During my undergraduate career at the University of Puerto Rico, I had been exposed to European (mainly French) and Latin American postmodernism. I had been trained to question the status quo and to analyze how people, through cultural vernacular practices, create, imagine, and challenge hegemonic structures. Recognizing the privilege that a higher education means, as students at the University of Puerto Rico, living and growing up in a colony, we were also taught that what we research matters and can have a real impact in the world. Therefore, whatever we studied and researched had to have a positive impact in the communities that we inhabit.
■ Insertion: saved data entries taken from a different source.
theorem kept_phasePass {s0 s : State} (h : Kept s0 s) : ∀ x0 x1 x2 x3 x4, Kept s0 (phasePass s x0 x1 x2 x3 x4) := by
  intro x0 x1 x2 x3 x4
  unfold phasePass
  extract_lets -merge -useContext -underBinder lace_1 s_2
  try clear_value lace_1
  have h_s_2 : Kept s0 s_2 := by
    unfold s_2
    apply kept_ite
    · repeat' first | (with_reducible assumption) | (with_reducible apply kept_trainBlocks)
    · repeat' first | (with_reducible assumption)
  try clear_value s_2
  split
  · rename_i a_3 e_4
    apply kept_ite
    · repeat' first | (with_reducible assumption)
    · repeat' first | (with_reducible assumption) | (with_reducible apply kept_setLaneState)
  · rename_i a_5 e_6
    extract_lets -merge -useContext -underBinder s1_7
    have h_s1_7 : Kept s0 s1_7 := by
      unfold s1_7
      repeat' first | (with_reducible assumption) | (with_reducible apply kept_wr)
    try clear_value s1_7
    apply kept_ite
    · repeat' first | (with_reducible assumption) | (with_reducible apply kept_failAttempt) | (with_reducible apply kept_raise)
    · repeat' first | (with_reducible assumption) | (with_reducible apply kept_setLaneState)
  · rename_i a_8 e_9
    repeat' first | (with_reducible assumption) | (with_reducible apply kept_modLaneSt) | (with_reducible apply kept_setLaneState) | (with_reducible apply keptP_mk) | (with_reducible apply keptQ_mk)
  · rename_i a_10 e_11
    apply kept_ite
    · repeat' first | (with_reducible assumption) | (with_reducible apply kept_failAttempt)
    · repeat' first | (with_reducible assumption) | (with_reducible apply kept_blockMet)
  · rename_i a_12 e_13
    apply kept_ite
    · repeat' first | (with_reducible assumption) | (with_reducible apply kept_descrMet)
    · repeat' first | (with_reducible assumption) | (with_reducible apply kept_setLaneState)
  · rename_i a_14 e_15
    apply kept_ite
    · repeat' first | (with_reducible assumption)
    · repeat' first | (with_reducible assumption) | (with_reducible apply kept_laneUp)
  · rename_i a_16 a_17 a_18 a_19 a_20 a_21 a_22
    repeat' first | (with_reducible assumption)

theorem kept_execTrainingPhasePass {s0 s : State} (h : Kept s0 s) : ∀ x0 x1 x2 x3 x4, ∃ t, execTrainingPhasePass x0 x1 x2 x3 x4 s = .next t ∧ Kept s0 t := by
  intro x0 x1 x2 x3 x4
  unfold execTrainingPhasePass
  refine kept_onLane h ?_ _
  repeat' first | (with_reducible assumption) | (with_reducible exact h) | (with_reducible apply kept_phasePass) | (with_reducible apply kept_linkSync) | (with_reducible apply kept_onLane) | (with_reducible apply kept_ite) | (with_reducible apply kept_foldl) | (with_reducible apply keptP_foldl) | (with_reducible apply KeptP.one) | (with_reducible apply KeptQ.one) | (with_reducible apply KeptD.one) | (with_reducible apply KeptH.one) | (with_reducible apply KeptF.one) | simp only [kept_mk_iff] | split | dsimp only | intro _ _ _ | (with_reducible apply keptP_mk) | (with_reducible apply keptQ_mk)

theorem kept_execTrainingPhaseTimeout {s0 s : State} (h : Kept s0 s) : ∀ x0, ∃ t, execTrainingPhaseTimeout x0 s = .next t ∧ Kept s0 t := by
  intro x0
  unfold execTrainingPhaseTimeout
  refine ⟨_, rfl, ?_⟩
  apply kept_ite
  · apply kept_lanesMoved
    apply kept_ite
    · repeat' first | (with_reducible assumption)
    · repeat' first | (with_reducible assumption) | (with_reducible apply kept_failAttempt)
  · repeat' first | (with_reducible assumption)

theorem kept_execBackoffEnd {s0 s : State} (h : Kept s0 s) : ∀ x0, ∃ t, execBackoffEnd x0 s = .next t ∧ Kept s0 t := by
  intro x0
  unfold execBackoffEnd
  refine kept_onLane h ?_ _
  repeat' first | (with_reducible assumption) | (with_reducible exact h) | (with_reducible apply kept_beginAttempt) | (with_reducible apply kept_linkSync) | (with_reducible apply kept_onLane) | (with_reducible apply kept_ite) | (with_reducible apply kept_foldl) | (with_reducible apply keptP_foldl) | (with_reducible apply KeptP.one) | (with_reducible apply KeptQ.one) | (with_reducible apply KeptD.one) | (with_reducible apply KeptH.one) | (with_reducible apply KeptF.one) | simp only [kept_mk_iff] | split | dsimp only | intro _ _ _ | (with_reducible apply keptP_mk) | (with_reducible apply keptQ_mk)

theorem kept_execNoPartnerRetry {s0 s : State} (h : Kept s0 s) : ∀ x0, ∃ t, execNoPartnerRetry x0 s = .next t ∧ Kept s0 t := by
  intro x0
  unfold execNoPartnerRetry
  refine kept_onLane h ?_ _
  repeat' first | (with_reducible assumption) | (with_reducible exact h) | (with_reducible apply kept_beginAttempt) | (with_reducible apply kept_linkSync) | (with_reducible apply kept_onLane) | (with_reducible apply kept_modLaneSt) | (with_reducible apply kept_ite) | (with_reducible apply kept_foldl) | (with_reducible apply keptP_foldl) | (with_reducible apply KeptP.one) | (with_reducible apply KeptQ.one) | (with_reducible apply KeptD.one) | (with_reducible apply KeptH.one) | (with_reducible apply KeptF.one) | simp only [kept_mk_iff] | split | dsimp only | intro _ _ _ | (with_reducible apply keptP_mk) | (with_reducible apply keptQ_mk)

theorem kept_execEqBgStep {s0 s : State} (h : Kept s0 s) : ∀ x0 x1 x2, ∃ t, execEqBgStep x0 x1 x2 s = .next t ∧ Kept s0 t := by
  intro x0 x1 x2
  unfold execEqBgStep
  refine kept_onLane h ?_ _
  repeat' first | (with_reducible assumption) | (with_reducible exact h) | (with_reducible apply kept_onLane) | (with_reducible apply kept_modLaneSt) | (with_reducible apply kept_ite) | (with_reducible apply kept_foldl) | (with_reducible apply keptP_foldl) | (with_reducible apply KeptP.one) | (with_reducible apply KeptQ.one) | (with_reducible apply KeptD.one) | (with_reducible apply KeptH.one) | (with_reducible apply KeptF.one) | simp only [kept_mk_iff] | split | dsimp only | intro _ _ _ | (with_reducible apply keptP_mk) | (with_reducible apply keptQ_mk)

theorem kept_execEiEntry {s0 s : State} (h : Kept s0 s) : ∀ x0, ∃ t, execEiEntry x0 s = .next t ∧ Kept s0 t := by
  intro x0
  unfold execEiEntry
  refine kept_onLane h ?_ _
  repeat' first | (with_reducible assumption) | (with_reducible exact h) | (with_reducible apply kept_setLaneState) | (with_reducible apply kept_linkSync) | (with_reducible apply kept_onLane) | (with_reducible apply kept_ite) | (with_reducible apply kept_foldl) | (with_reducible apply keptP_foldl) | (with_reducible apply KeptP.one) | (with_reducible apply KeptQ.one) | (with_reducible apply KeptD.one) | (with_reducible apply KeptH.one) | (with_reducible apply KeptF.one) | simp only [kept_mk_iff] | split | dsimp only | intro _ _ _ | (with_reducible apply keptP_mk) | (with_reducible apply keptQ_mk)

theorem kept_execEiExitRequest {s0 s : State} (h : Kept s0 s) : ∀ x0, ∃ t, execEiExitRequest x0 s = .next t ∧ Kept s0 t := by
  intro x0
  unfold execEiExitRequest
  refine kept_onLane h ?_ _
  repeat' first | (with_reducible assumption) | (with_reducible exact h) | (with_reducible apply kept_onLane) | (with_reducible apply kept_modLaneSt) | (with_reducible apply kept_ite) | (with_reducible apply kept_foldl) | (with_reducible apply keptP_foldl) | (with_reducible apply KeptP.one) | (with_reducible apply KeptQ.one) | (with_reducible apply KeptD.one) | (with_reducible apply KeptH.one) | (with_reducible apply KeptF.one) | simp only [kept_mk_iff] | split | dsimp only | intro _ _ _ | (with_reducible apply keptP_mk) | (with_reducible apply keptQ_mk)

theorem kept_execEiExitComplete {s0 s : State} (h : Kept s0 s) : ∀ x0, ∃ t, execEiExitComplete x0 s = .next t ∧ Kept s0 t := by
  intro x0
  unfold execEiExitComplete
  refine kept_onLane h ?_ _
  repeat' first | (with_reducible assumption) | (with_reducible exact h) | (with_reducible apply kept_modPort) | (with_reducible apply kept_bump) | (with_reducible apply kept_setLaneState) | (with_reducible apply kept_linkSync) | (with_reducible apply kept_pump) | (with_reducible apply kept_onLane) | (with_reducible apply kept_modLaneSt) | (with_reducible apply kept_ite) | (with_reducible apply kept_foldl) | (with_reducible apply keptP_foldl) | (with_reducible apply KeptP.one) | (with_reducible apply KeptQ.one) | (with_reducible apply KeptD.one) | (with_reducible apply KeptH.one) | (with_reducible apply KeptF.one) | simp only [kept_mk_iff] | split | dsimp only | intro _ _ _ | (with_reducible apply keptP_mk) | (with_reducible apply keptQ_mk)

theorem kept_execEiSync64Missing {s0 s : State} (h : Kept s0 s) : ∀ x0, ∃ t, execEiSync64Missing x0 s = .next t ∧ Kept s0 t := by
  intro x0
  unfold execEiSync64Missing
  refine kept_onLane h ?_ _
  repeat' first | (with_reducible assumption) | (with_reducible exact h) | (with_reducible apply kept_onLane) | (with_reducible apply kept_raise) | (with_reducible apply kept_retrain) | (with_reducible apply kept_ite) | (with_reducible apply kept_foldl) | (with_reducible apply keptP_foldl) | (with_reducible apply KeptP.one) | (with_reducible apply KeptQ.one) | (with_reducible apply KeptD.one) | (with_reducible apply KeptH.one) | (with_reducible apply KeptF.one) | simp only [kept_mk_iff] | split | dsimp only | intro _ _ _ | (with_reducible apply keptP_mk) | (with_reducible apply keptQ_mk)

theorem kept_execTrackHold {s0 s : State} (h : Kept s0 s) : ∀ x0, ∃ t, execTrackHold x0 s = .next t ∧ Kept s0 t := by
  intro x0
  unfold execTrackHold
  refine ⟨_, rfl, ?_⟩
  extract_lets -merge -useContext -underBinder w_3 n_4 v_5
  try clear_value w_3
  try clear_value n_4
  have h_v_5 : Kept s0 v_5 := by
    unfold v_5
    repeat' first | (with_reducible assumption) | (with_reducible apply kept_wrB)
  try clear_value v_5
  apply kept_ite
  · repeat' first | (with_reducible assumption) | simp only [kept_mk_iff]
  · repeat' first | (with_reducible assumption)

theorem kept_execTrackHoldRelease {s0 s : State} (h : Kept s0 s) : ∀ x0, ∃ t, execTrackHoldRelease x0 s = .next t ∧ Kept s0 t := by
  intro x0
  refine ⟨_, rfl, ?_⟩
  apply kept_ite
  · repeat' first | (with_reducible assumption) | (with_reducible apply kept_wrB)
  · assumption

theorem kept_refclkConfig {s0 s : State} (h : Kept s0 s) : ∀ x0, KeptD s0 (refclkConfig x0 s) := by
  intro x0
  unfold refclkConfig
  extract_lets -merge -useContext -underBinder w_1 diff_2 serves_3
  try clear_value w_1
  try clear_value diff_2
  try clear_value serves_3
  apply keptD_ite
  · repeat' first | (with_reducible assumption) | (with_reducible apply kept_done) | (with_reducible apply kept_done)
  · apply keptD_ite
    · repeat' first | (with_reducible assumption) | (with_reducible apply kept_done) | (with_reducible apply kept_done)
    · apply keptD_ite
      · repeat' first | (with_reducible assumption) | (with_reducible apply kept_done) | (with_reducible apply kept_done)
      · apply keptD_ite
        · repeat' first | (with_reducible assumption) | (with_reducible apply kept_done) | (with_reducible apply kept_done)
        · repeat' first | (with_reducible assumption) | (with_reducible apply kept_done) | (with_reducible apply kept_wr) | (with_reducible apply kept_done) | (with_reducible apply kept_foldl) | (with_reducible apply keptP_foldl) | simp only [kept_mk_iff] | dsimp only | intro _ _ _

theorem kept_quadRef {s0 s : State} (h : Kept s0 s) : ∀ x0, KeptD s0 (quadRef x0 s) := by
  intro x0
  unfold quadRef
  extract_lets -merge -useContext -underBinder qd_1 sel_2
  try clear_value qd_1
  try clear_value sel_2
  apply keptD_ite
  · repeat' first | (with_reducible assumption) | (with_reducible apply kept_done) | (with_reducible apply kept_done)
  · apply keptD_ite
    · repeat' first | (with_reducible assumption) | (with_reducible apply kept_done) | (with_reducible apply kept_done)
    · apply keptD_ite
      · repeat' first | (with_reducible assumption) | (with_reducible apply kept_done) | (with_reducible apply kept_done)
      · repeat' first | (with_reducible assumption) | (with_reducible apply kept_done) | (with_reducible apply kept_wr) | (with_reducible apply kept_done) | simp only [kept_mk_iff] | dsimp only | intro _ _ _ | (with_reducible apply keptP_mk) | (with_reducible apply keptQ_mk)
Excited to join the Folklore and Ethnomusicology Department at Indiana University Bloomington, I arrived in Bloomington thirsty for knowledge and eager to learn. But that first year, with very few exceptions, the scholarship that I read and engaged with did not speak to me, my reality, or the reality of the communities where I do fieldwork. However, in one course, in my second semester, I was briefly exposed to Indian postcolonial and subaltern studies, such as those of Gayatri Chakravorty Spivak and Dipesh Chakrabarty, and I clung to those scholars as if they were lifeboats. From there I discovered Latin American postcolonial and subaltern studies (including those by Walter Mignolo, John Beverly, and Florencia Mallon). I was so happy that I had found scholars that spoke to me. But as I read and engaged with those ideas, I had trouble incorporating them into my coursework. I was ignored by both faculty and classmates every time I tried to mention that scholarship in class discussions, and in some cases, professors even penalized me for citing Latin American scholars in my work.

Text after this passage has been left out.